Behaviour Change

PROPAGANDA FOR CHANGE is a project created by the students of Behaviour Change (ps359) and Professor Thomas Hills at the Psychology Department of the University of Warwick. This work was supported by funding from Warwick's Institute for Advanced Teaching and Learning.

Thursday, January 22, 2015

Hear what you want !


This adverts combines two persuasive technique. The strategy appears on its face to be high social status admirer altercating, just as other celebrities endorse their products. People who admire Kevin Garnett will have dozen reason to use what he use or just to be like him. In early research, Lefkowitz, Blalke & Mouton (1955) found that people tended to jaywalk as a result of observing a person dressed in a suit and tie compared to when then person was dressed in denim. In positive altercating, people are more likely to copy a behaviour from whom perceived with "good quality." Effective advertisement often use characteristics people empathise  to lead a new ways of acting which inevitably ramps up advertised products.
In the video, Kevin Garnett overcomes critics from basketball analyst and rival fans by using Dr. Dre headsets at his preparation. It creates a feeling of enhancing conviction in one'e inner strength
In-depth analysis of the technique, the advertising word "hear what you want with adaptive noise cancelling" with visual cue  in the video helps decode the conceptual metaphor " overcoming critics and self doubt to strive our best. Conceptual metaphor effectiveness in advertisement  has been widely used to attract attention in order to promote sales (Zhang & Gao, 2009). An statement from Koveces (2002) has been extensively quoted which well explained why conceptual metaphor plays paramount role in presenting advertisement. "Part of the selling power of an advertisement depends on how well-chosen the conceptual metaphor is that the picture and the words used in the advertisement attempt to evoke in people." ( Koveces, 2002:59)
To conclude, this blog reviews the pragmatic function of "high social status admirer altercasting and metaphor" techniques in presenting advertisement.

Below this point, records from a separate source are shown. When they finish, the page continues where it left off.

/-- Active(w) of a warp or compositor is a part of its path's mask (R38). -/
theorem activeOf_subset {u : Issuer} {i : Instr} {x : Nat} (h : (activeOf u i).getLsbD x = true) : u.path.mask.getLsbD x = true := by
  simp only [activeOf, Issuer.active] at h
  by_cases hs : u.symbolic = true
  · simp only [hs, if_true] at h
    revert h
    cases u.sguard i with
    | uni b => cases b <;> simp
    | range k l hi o => simp
  · simp only [hs] at h
    have hx : x < 32 := BitVec.lt_of_getLsbD h
    have := (maskOf_getLsbD (l := (slotsOf u.path.mask).filter fun t => u.ctx.readP t i.guard.1.toNat != (i.guard.2 == 1#1))
      (by intro y hy; exact slotsOf_lt (List.mem_filter.1 hy).1) hx)
    have h' : (maskOf ((slotsOf u.path.mask).filter fun t => u.ctx.readP t i.guard.1.toNat != (i.guard.2 == 1#1))).getLsbD x = true := h
    rw [this] at h'
    exact (mem_slotsOf.1 (List.mem_filter.1 (of_decide_eq_true h')).1).2

/-! The issuer -/

/-- What belongs to an issuer: its context, its lane's clause, its path and its header (R29, R240). -/
structure IssuedBy (s : State) (i : Instr) (u : Issuer) : Prop where
  ctx : s.ctx? u.key = some u.ctx
  clause : (s.lane (u.key / 8)).clause = some u.clause
  path : u.ctx.path? u.path.id = some u.path
  id : u.path.id = u.clause.path
  hdr : parseHeader u.clause.header = some u.hdr
  cls : i.inClass u.ctx.cls = true
  key : u.ctx.key = u.key
  stage : u.clause.stage.isSome = u.symbolic
  boards : u.ctx.sb.length = 6
  bind : u.key % 8 = u.clause.bind
  one : u.ctx.isComp = true → u.path.mask = 1#32

theorem State.issuing_spec {s : State} {i : Instr} {u : Issuer} (h : s.issuing i = some u) : IssuedBy s i u := by
  unfold State.issuing at h
  split at h
  · contradiction
  · split at h
    · contradiction
    · rename_i c l _ _ cl hcl
      split at h
      · rename_i x hd hx hh
        split at h
        · rename_i p hp
          simp only at h
          split at h
          · rename_i hf
            cases h
            simp only [Issuer.fits, Bool.and_eq_true, decide_eq_true_eq, beq_iff_eq, Bool.or_eq_true, Bool.not_eq_true'] at hf
            obtain ⟨hc, ⟨⟨⟨hb, hk⟩, hs⟩, h6⟩, h1⟩ := hf
            have hid : p.id = cl.path := by simpa using List.find?_some hp
            have hkey : ctxKey c l cl.bind / 8 = laneKey c l := by simp [ctxKey]; omega
            have hbind : ctxKey c l cl.bind % 8 = cl.bind := by simp [ctxKey]; omega
            exact { ctx := hx, clause := by simp only [hkey]; exact hcl, path := by simp only [hid]; exact hp, id := hid, hdr := hh, cls := hc,
                    key := hk, stage := hs, boards := h6, bind := hbind,
                    one := by intro hcomp; rcases h1 with h1 | h1
                              · rw [hcomp] at h1; contradiction
                              · exact h1 }
          · contradiction
        · contradiction
      · contradiction

/-! States that differ in contexts and lanes only -/

/-- Only the tables of contexts and of lanes differ. -/
def State.Near (s t : State) : Prop := ∃ ctxs lanes, t = { s with work := { s.work with ctxs := ctxs, lanes := lanes } }

theorem State.Near.refl (s : State) : s.Near s := ⟨s.work.ctxs, s.work.lanes, rfl⟩
theorem State.Near.trans {s t r : State} (h : s.Near t) (g : t.Near r) : s.Near r := by
  obtain ⟨a, b, rfl⟩ := h; obtain ⟨c, d, rfl⟩ := g; exact ⟨c, d, rfl⟩
theorem State.changeCtx_near (s : State) (k : Nat) (f : Ctx → Ctx) : s.Near (s.changeCtx k f) := ⟨_, s.work.lanes, rfl⟩
theorem State.changeLane_near (s : State) (k : Nat) (f : Lane → Lane) : s.Near (s.changeLane k f) := ⟨s.work.ctxs, _, rfl⟩
theorem State.putCtx_near (s : State) (c : Ctx) : s.Near (s.putCtx c) := ⟨_, s.work.lanes, rfl⟩

/-- What such states share. -/
theorem State.Near.fields {s t : State} (h : s.Near t) : t.mem = s.mem ∧ t.hub = s.hub ∧ t.eng = s.eng ∧ t.rel = s.rel ∧ t.out = s.out ∧
    t.aCyc = s.aCyc ∧ t.fCyc = s.fCyc ∧ t.agenda = s.agenda ∧ t.issuer = s.issuer ∧ t.serial = s.serial ∧ t.work.nodes = s.work.nodes ∧
    t.work.groups = s.work.groups ∧ t.work.gangs = s.work.gangs ∧ t.work.trackers = s.work.trackers ∧ t.work.limbQueue = s.work.limbQueue ∧
    t.work.leafSaved = s.work.leafSaved ∧ t.work.units = s.work.units ∧ t.work.saved = s.work.saved := by
  obtain ⟨a, b, rfl⟩ := h; exact ⟨rfl, rfl, rfl, rfl, rfl, rfl, rfl, rfl, rfl, rfl, rfl, rfl, rfl, rfl, rfl, rfl, rfl, rfl⟩

/-! Last-use and reuse bits (R73, R74) -/

/-- The dead rows of a context after a word. -/
def Ctx.deadAfter (c : Ctx) (u : Issuer) (i : Instr) : Table Word :=
  (u.lastUses i).foldl (fun t n => t.put n (((t.look n).getD 0#32) ||| u.path.mask)) c.dead

/-- The bits change tables of contexts and lanes only. -/
theorem State.useBits_near (s : State) (u : Issuer) (i : Instr) : s.Near (s.useBits u i) := by
  simp only [State.useBits]
  cases (u.lastUses i).isEmpty <;> cases u.symbolic <;> cases (u.reuses i).isEmpty <;>
    simp only [if_true, if_false, Bool.false_eq_true] <;> exact ⟨_, _, rfl⟩

theorem State.useBits_ctx {s : State} {u : Issuer} (i : Instr) (hs : u.symbolic = false) :
    (s.useBits u i).ctx? u.key = (s.ctx? u.key).map fun c => { c with dead := c.deadAfter u i } := by
  have e : ((s.changeCtx u.key fun c => { c with dead := c.deadAfter u i }).ctx? u.key)
      = (s.ctx? u.key).map fun c => { c with dead := c.deadAfter u i } := by simp
  have e0 : (u.lastUses i) = [] → (s.ctx? u.key).map (fun c => { c with dead := c.deadAfter u i }) = s.ctx? u.key := by
    intro h; cases hc : s.ctx? u.key <;> simp [Ctx.deadAfter, h]
  simp only [State.useBits, hs]
  cases h1 : (u.lastUses i).isEmpty <;> cases h3 : (u.reuses i).isEmpty <;> simp only [if_true, if_false, Bool.false_eq_true]
  · exact e
  · exact e
  · exact (e0 (by simpa using h1)).symm
  · exact (e0 (by simpa using h1)).symm

theorem State.useBits_ctx_other {s : State} {u : Issuer} (i : Instr) {k : Nat} (h : k ≠ u.key) : (s.useBits u i).ctx? k = s.ctx? k := by
  simp only [State.useBits]
  cases h1 : (u.lastUses i).isEmpty <;> cases h2 : u.symbolic <;> cases h3 : (u.reuses i).isEmpty <;>
    simp only [if_true, if_false, Bool.false_eq_true, State.changeLane_ctx] <;> first | rfl | exact State.changeCtx_ctx_other _ _ h

theorem State.useBits_lane {s : State} {u : Issuer} (i : Instr) (hs : u.symbolic = false) :
    ∃ l, (s.useBits u i).lane (u.key / 8) = { s.lane (u.key / 8) with latch := l } ∧ ((u.reuses i) = [] → l = (s.lane (u.key / 8)).latch) := by
  simp only [State.useBits, hs]
  cases h1 : (u.lastUses i).isEmpty <;> cases h3 : (u.reuses i).isEmpty <;> simp only [if_true, if_false, Bool.false_eq_true, State.changeLane_lane]
  · exact ⟨_, rfl, fun h => by simp [h] at h3⟩
  · exact ⟨_, rfl, fun _ => rfl⟩
  · exact ⟨_, rfl, fun h => by simp [h] at h3⟩
  · exact ⟨_, rfl, fun _ => rfl⟩

theorem State.useBits_lane_other {s : State} {u : Issuer} (i : Instr) {k : Nat} (h : k ≠ u.key / 8) : (s.useBits u i).lane k = s.lane k := by
  simp only [State.useBits]
  cases h1 : (u.lastUses i).isEmpty <;> cases h2 : u.symbolic <;> cases h3 : (u.reuses i).isEmpty <;>
    simp only [if_true, if_false, Bool.false_eq_true, State.changeLane_lane_other _ _ h] <;> rfl

theorem State.useBits_none {s : State} {u : Issuer} {i : Instr} (h1 : (u.lastUses i) = []) (h2 : (u.reuses i) = []) : s.useBits u i = s := by
  simp [State.useBits, h1, h2]

/-! Committing nothing -/

theorem State.commitNone_near (s : State) (k : Nat) : s.Near (s.commitWrites k []) := ⟨_, _, rfl⟩

theorem State.commitNone_ctx (s : State) (k j : Nat) : (s.commitWrites k []).ctx? j = s.ctx? j := by
  refine (Table.look_change s.work.ctxs k j fun c => { c with dead := c.dead }).trans ?_
  split <;> simp [State.ctx?]

theorem State.commitNone_lane (s : State) (k j : Nat) : (s.commitWrites k []).lane j = s.lane j := by
  by_cases h : j = k / 8
  · subst h
    refine (State.changeLane_lane ..).trans ?_
    have : ∀ l : List Latch, latchAfter (k % 8) [] l = l := by simp [latchAfter]
    rw [this]; rfl
  · exact (State.changeLane_lane_other _ _ h).trans rfl

/-! Committing writes (R37) -/

theorem State.commitWrites_ctx_other (s : State) (k : Nat) (ws : List RegWrite) {j : Nat} (h : j ≠ k) :
    (s.commitWrites k ws).ctx? j = (ws.foldl (fun s w => s.applyWrite k w) s).ctx? j := by
  simp only [State.commitWrites, State.changeLane_ctx]; exact State.changeCtx_ctx_other _ _ h

theorem State.commitWrites_ctx (s : State) (k : Nat) (ws : List RegWrite) :
    (s.commitWrites k ws).ctx? k = ((ws.foldl (fun s w => s.applyWrite k w) s).ctx? k).map fun c =>
      { c with dead := ws.foldl (fun t w => w.revive t) c.dead } := by
  simp only [State.commitWrites, State.changeLane_ctx]; exact State.changeCtx_ctx _ _ _

theorem State.commitWrites_clause (s : State) (k : Nat) (ws : List RegWrite) :
    ((s.commitWrites k ws).lane (k / 8)).clause = ((ws.foldl (fun s w => s.applyWrite k w) s).lane (k / 8)).clause := by
  simp only [State.commitWrites, State.changeLane_lane]; rfl

/-- Beside what its writes say, a commit changes contexts and lanes only. -/
theorem State.commitWrites_near (s : State) (k : Nat) (ws : List RegWrite) :
    (ws.foldl (fun s w => s.applyWrite k w) s).Near (s.commitWrites k ws) := ⟨_, _, rfl⟩

/-- A write of a v register changes the cluster store and its poison only. -/
theorem State.writeV_fields (s : State) (c : Ctx) (t n : Nat) (x : Word) : (s.writeV c t n x).work = s.work ∧
    (s.writeV c t n x).hub = s.hub ∧ (s.writeV c t n x).eng = s.eng ∧ (s.writeV c t n x).rel = s.rel ∧ (s.writeV c t n x).out = s.out ∧
    (s.writeV c t n x).mem.phys = s.mem.phys ∧ (s.writeV c t n x).mem.host = s.mem.host ∧ (s.writeV c t n x).mem.peer = s.mem.peer := by
  simp only [State.writeV]; split <;> simp [State.writeStoreWord]

/-! The end of a clause (R239) -/

theorem State.endClause_near (s : State) (u : Issuer) (pc : Dbl) (w : Wait) : s.Near (s.endClause u pc w) := ⟨_, _, rfl⟩

/-- The path of a clause that ends. -/
def Issuer.endPath (u : Issuer) (pc : Dbl) (w : Wait) (p : Path) : Path :=
  { p with pc := pc, came := u.clause.pc, start := 0, skip := 0, wait := w, entry := false }

theorem State.endClause_ctx {s : State} {u : Issuer} {pc : Dbl} {w : Wait} {cl : Clause} (h : (s.lane (u.key / 8)).clause = some cl)
    (hs : cl.stage = none) :
    (s.endClause u pc w).ctx? u.key = (s.ctx? u.key).map fun c => { (c.changePath u.path.id (u.endPath pc w)) with joined := none } := by
  have : (s.lane (u.key / 8)).clause.bind (·.stage) = none := by simp [h, hs]
  show ((s.changeCtx u.key _).changeLane _ _).ctx? u.key = _
  simp only [this, Ctx.commitStage, State.changeLane_ctx]
  exact State.changeCtx_ctx ..

theorem State.endClause_ctx_other {s : State} {u : Issuer} {pc : Dbl} {w : Wait} {k : Nat} (h : k ≠ u.key) :
    (s.endClause u pc w).ctx? k = s.ctx? k := by
  simp only [State.endClause, State.changeLane_ctx]; exact State.changeCtx_ctx_other _ _ h

theorem State.endClause_lane (s : State) (u : Issuer) (pc : Dbl) (w : Wait) :
    (s.endClause u pc w).lane (u.key / 8)
      = { s.lane (u.key / 8) with clause := none, yielded := (s.lane (u.key / 8)).yielded || u.hdr.yield } := by
  show (State.changeLane _ _ _).lane _ = _
  rw [State.changeLane_lane]; rfl

theorem State.endClause_lane_other {s : State} {u : Issuer} {pc : Dbl} {w : Wait} {k : Nat} (h : k ≠ u.key / 8) :
    (s.endClause u pc w).lane k = s.lane k := State.changeLane_lane_other _ _ h

theorem State.advance_near (s : State) (u : Issuer) : s.Near (s.advance u) := by
  simp only [State.advance]; split
  · exact State.changeLane_near _ _ _
  · exact State.endClause_near _ _ _ _

/-- The path after a change of it. -/
theorem Ctx.changePath_path {c : Ctx} {id : Nat} {p : Path} (f : Path → Path) (hf : ∀ q, (f q).id = q.id) (h : c.path? id = some p) :
    (c.changePath id f).path? id = some (f p) := by
  have hid : p.id = id := by simpa using List.find?_some h
  simp only [Ctx.path?, Ctx.changePath] at h ⊢
  generalize c.paths = l at h ⊢
  induction l with
  | nil => simp at h
  | cons a r ih =>
    by_cases ha : a.id = id
    · have : a = p := by simpa [List.find?_cons, ha] using h
      subst this
      simp [ha, hf]
    · have h' : r.find? (fun p => p.id == id) = some p := by simpa [List.find?_cons, ha] using h
      simp only [List.map_cons, if_neg ha]
      rw [List.find?_cons]
      simp only [beq_eq_false_iff_ne.2 ha]
      exact ih h'

/-- A word that ends its clause (R239): its path goes on at `pc`, waiting as said, its flags and registers as before. -/
theorem State.settle_goto {s : State} {i : Instr} {u : Issuer} {pc : Dbl} {w : Wait} (h : IssuedBy s i u) (hs : u.symbolic = false) :
    ∃ t, t = s.settle u i (.goto pc w []) ∧
      t.ctx? u.key = some { ((({ u.ctx with dead := u.ctx.deadAfter u i } : Ctx)).changePath u.path.id (u.endPath pc w)) with
        joined := none, astat := raiseFlags u.ctx.astat 0#32 } ∧
      (∀ k, k ≠ u.key → t.ctx? k = s.ctx? k) ∧ (t.lane (u.key / 8)).clause = none ∧
      (t.lane (u.key / 8)).yielded = ((s.lane (u.key / 8)).yielded || u.hdr.yield) ∧
      (∀ k, k ≠ u.key / 8 → t.lane k = s.lane k) ∧
      s.Near t := by
  refine ⟨_, rfl, ?_⟩
  let s1 := s.useBits u i
  let s2 := (s1.commitWrites u.key []).raise u.key 0#32
  have e : s.settle u i (.goto pc w []) = s2.endClause u pc w := by
    simp only [State.settle, State.commitWord, hs]; rfl
  have hst : u.clause.stage = none := by have := h.stage; rw [hs] at this; simpa using this
  obtain ⟨l1, hl1, _⟩ := State.useBits_lane (s := s) i hs
  have lane2 : ∀ k, s2.lane k = s1.lane k := fun k => State.commitNone_lane s1 u.key k
  have cl2 : (s2.lane (u.key / 8)).clause = some u.clause := by rw [lane2]; show (s1.lane _).clause = _; rw [hl1]; exact h.clause
  have ctx2 : s2.ctx? u.key = some { u.ctx with dead := u.ctx.deadAfter u i, astat := raiseFlags u.ctx.astat 0#32 } := by
    show (State.changeCtx _ _ _).ctx? u.key = _
    rw [State.changeCtx_ctx, State.commitNone_ctx, State.useBits_ctx i hs, h.ctx]; rfl
  refine ⟨?_, ?_, ?_, ?_, ?_, ?_⟩
  · rw [e, State.endClause_ctx cl2 hst, ctx2]; rfl
  · intro k hk
    rw [e, State.endClause_ctx_other hk]
    show (State.changeCtx _ _ _).ctx? k = _
    rw [State.changeCtx_ctx_other _ _ hk, State.commitNone_ctx, State.useBits_ctx_other i hk]
  · rw [e, State.endClause_lane]
  · rw [e, State.endClause_lane, lane2]; simp only; rw [hl1]
  · intro k hk; rw [e, State.endClause_lane_other hk, lane2, State.useBits_lane_other i hk]
  · rw [e]
    exact (State.useBits_near s u i).trans (((State.commitNone_near s1 _).trans (State.changeCtx_near _ _ _)).trans (State.endClause_near _ _ _ _))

Lefkowitz, M., Blake, R. R., & Mouton, J. S. (1955). Status factors in pedestrian violation of traffic signals. The Journal of Abnormal and Social Psychology51(3), 704.
Tuner, M.M.,Banas, J.a., Rains, S.A., Jang, S., Moore, J.L. and Morrison, D. (2010). The effects of altercasting and counter attitudinal behaviour on compliance:A Lost Letter Technique Investigation, Communication Reports, 23, 1, 1-13.
Zhang X., Gao X.(2009). An Analysis of Conceptual Metaphor in Western Commercial Advertisements. Asian Social Science,5(12),97-103
Kovesces Z., (2002). Metaphor: A Practical Introduction. New York: Oxford University Press.